# [STUDY MATERIAL]

********************

@[simp] theorem forget_commit (r : CountRecord) (length : Nat) (others : List RosterEntry) (truncated : Bool)
    (hi : Block.inauguration ∈ L) (hc : Block.cycle ∈ L) (hd : Block.door ∈ L) (hk : Block.tracking ∈ L)
    (hg : Block.grants ∈ L) (hE : ∀ e, Block.endOf e ∈ L) (hP : ∀ p, Block.portOf p ∈ L) :
    (s.commit r length others truncated).forget L = s.forget L := by
  simp [State.commit, hi, hc, hd, hk, hg, hE, hP]

@[simp] theorem forget_loneHead (r : CountRecord) (truncated : Bool) (hi : Block.inauguration ∈ L)
    (hc : Block.cycle ∈ L) (hd : Block.door ∈ L) (hk : Block.tracking ∈ L) (hg : Block.grants ∈ L)
    (hE : ∀ e, Block.endOf e ∈ L) (hP : ∀ p, Block.portOf p ∈ L) :
    (s.loneHead r truncated).forget L = s.forget L := by
  simp [State.loneHead, hi, hc, hd, hk, hg, hE, hP]

@[simp] theorem forget_startHop (stage : TallyStage) (hi : Block.inauguration ∈ L) :
    (s.startHop stage).forget L = s.forget L := by
  simp [State.startHop, hi]

@[simp] theorem forget_attemptFrom (headward : EndId) (attempt : Nat) (hi : Block.inauguration ∈ L)
    (hc : Block.cycle ∈ L) (hd : Block.door ∈ L) (hk : Block.tracking ∈ L) (hg : Block.grants ∈ L)
    (hm : Block.messages ∈ L) (hE : ∀ e, Block.endOf e ∈ L) (hP : ∀ p, Block.portOf p ∈ L) :
    (s.attemptFrom headward attempt).forget L = s.forget L := by
  unfold State.attemptFrom; try simp only []
  repeat' split
  all_goals simp [hi, hc, hd, hk, hg, hm, hE, hP]

@[simp] theorem forget_beginAttempt (attempt : Nat) (hi : Block.inauguration ∈ L) (hc : Block.cycle ∈ L)
    (hd : Block.door ∈ L) (hk : Block.tracking ∈ L) (hg : Block.grants ∈ L) (hs : Block.stages ∈ L)
    (hm : Block.messages ∈ L) (hE : ∀ e, Block.endOf e ∈ L) (hP : ∀ p, Block.portOf p ∈ L) :
    (s.beginAttempt attempt).forget L = s.forget L := by
  unfold State.beginAttempt; try simp only []
  repeat' split
  all_goals simp [hi, hc, hd, hk, hg, hs, hm, hE, hP]

@[simp] theorem forget_reinaugurate (hi : Block.inauguration ∈ L) (hc : Block.cycle ∈ L) (hd : Block.door ∈ L)
    (hk : Block.tracking ∈ L) (hg : Block.grants ∈ L) (hs : Block.stages ∈ L) (hm : Block.messages ∈ L)
    (hE : ∀ e, Block.endOf e ∈ L) (hP : ∀ p, Block.portOf p ∈ L) :
    s.reinaugurate.forget L = s.forget L := by
  unfold State.reinaugurate; try simp only []
  repeat' split
  all_goals simp [hi, hc, hd, hk, hg, hs, hm, hE, hP]
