/-! ## Message Unit -/

@[simp] theorem skel_modBuffer (n : Nat) (f : Buffer → Buffer) : (s.modBuffer n f).skeleton = s.skeleton := rfl
@[simp] theorem skel_setBufferState (n : Nat) (st : BufferState) : (s.setBufferState n st).skeleton = s.skeleton := rfl
@[simp] theorem skel_modQueues (p : PortId) (f : PortQueues → PortQueues) : (s.modQueues p f).skeleton = s.skeleton := rfl
@[simp] theorem skel_takenEvents (p : PortId) : (s.takenEvents p).skeleton = s.skeleton := by
  unfold State.takenEvents
  simp only
  split <;> split <;> simp
@[simp] theorem skel_allot (n : Nat) (p : PortId) (st : BufferState) (b : List Byte) :
    (s.allot n p st b).skeleton = s.skeleton := by simp [State.allot]
@[simp] theorem skel_toInbound (n : Nat) (p : PortId) : (s.toInbound n p).skeleton = s.skeleton := rfl
@[simp] theorem skel_complete (n : Nat) (x : MessageStatus) : (s.complete n x).skeleton = s.skeleton := by
  unfold State.complete; split <;> simp
@[simp] theorem skel_setQuota (p : PortId) (v : Nat) : (s.setQuota p v).skeleton = s.skeleton := by
  unfold State.setQuota
  simp only
  split <;> simp
@[simp] theorem skel_setQuotas (a b : Nat) : (s.setQuotas a b).skeleton = s.skeleton := by simp [State.setQuotas]
@[simp] theorem skel_endOffer : s.endOffer.skeleton = s.skeleton := by
  unfold State.endOffer
  split
  · split
    · rfl
    · simp only
      split <;> simp
  · rfl
@[simp] theorem skel_takeOffer (e : EndId) : (s.takeOffer e).skeleton = s.skeleton := by
  unfold State.takeOffer
  split
  · split
    · simp only [skel_endOffer]
      split <;> simp
    · rfl
  · rfl
@[simp] theorem skel_discardOffer (e : EndId) : (s.discardOffer e).skeleton = s.skeleton := by
  unfold State.discardOffer; split <;> simp
@[simp] theorem skel_offerFrame (k : OfferKind) (f : Frame) (a b : Bool) : (s.offerFrame k f a b).skeleton = s.skeleton := by
  simp [State.offerFrame]
@[simp] theorem skel_offerTo (k : OfferKind) (f : Frame) (e : EndId) : (s.offerTo k f e).skeleton = s.skeleton := by
  simp [State.offerTo]
@[simp] theorem skel_sendBuffer (a : ActiveConsist) (p : PortId) (n : Nat) : (s.sendBuffer a p n).skeleton = s.skeleton := by
  unfold State.sendBuffer
  simp only
  split <;> simp
@[simp] theorem skel_serve (p : PortId) : (s.serve p).skeleton = s.skeleton := by
  unfold State.serve
  split
  · rfl
  · simp only
    split
    · split <;> simp
    · simp
@[simp] theorem skel_offerNote (f : Frame) (r : List Frame) : (s.offerNote f r).skeleton = s.skeleton := by
  unfold State.offerNote
  simp only
  split <;> simp
@[simp] theorem skel_serverStep : s.serverStep.skeleton = s.skeleton := by
  unfold State.serverStep
  split
  · rfl
  · split
    · simp
    · simp only
      split
      · simp
      · split <;> simp
@[simp] theorem skel_beginStoring (p : PortId) (n : Nat) (b : List Byte) (f : Option Frame) :
    (s.beginStoring p n b f).skeleton = s.skeleton := by simp [State.beginStoring]
@[simp] theorem skel_receiveUnicast (a : ActiveConsist) (b : List Byte) : (s.receiveUnicast a b).skeleton = s.skeleton := by
  unfold State.receiveUnicast
  split
  · rfl
  · split <;> simp
@[simp] theorem skel_receiveBroadcast (b : List Byte) : (s.receiveBroadcast b).skeleton = s.skeleton := by
  unfold State.receiveBroadcast; split <;> simp
@[simp] theorem skel_receiveMsg (a : ActiveConsist) (b : List Byte) : (s.receiveMsg a b).skeleton = s.skeleton := by
  unfold State.receiveMsg
  split
  · split <;> simp
  · rfl
@[simp] theorem skel_storingEnd (n : Nat) : (s.storingEnd n).skeleton = s.skeleton := by
  unfold State.storingEnd
  split
  · rfl
  · simp only
    split <;> simp
@[simp] theorem skel_receiveNote (a : ActiveConsist) (b : List Byte) : (s.receiveNote a b).skeleton = s.skeleton := by
  unfold State.receiveNote
  split
  · rfl
  · split
    · split <;> simp
    · rfl
@[simp] theorem skel_withdrawOffer : s.withdrawOffer.skeleton = s.skeleton := by
  unfold State.withdrawOffer
  split
  · rfl
  · simp only
    split
    · simp
    · split <;> simp
    · simp
@[simp] theorem skel_msgReport : s.msgReport.skeleton = s.skeleton := by
  unfold State.msgReport
  simp only [skel_modMsg]
  rw [skel_foldl _ _ fun s (e : InFlight) => skel_complete s e.buffer .stale]; simp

********************

Pull every line containing the word "receiveBroadcast" out of the material.

# [WRITTEN REPLY]
@[simp] theorem skel_receiveBroadcast (b : List Byte) : (s.receiveBroadcast b).skeleton = s.skeleton := by
  unfold State.receiveBroadcast; split <;> simp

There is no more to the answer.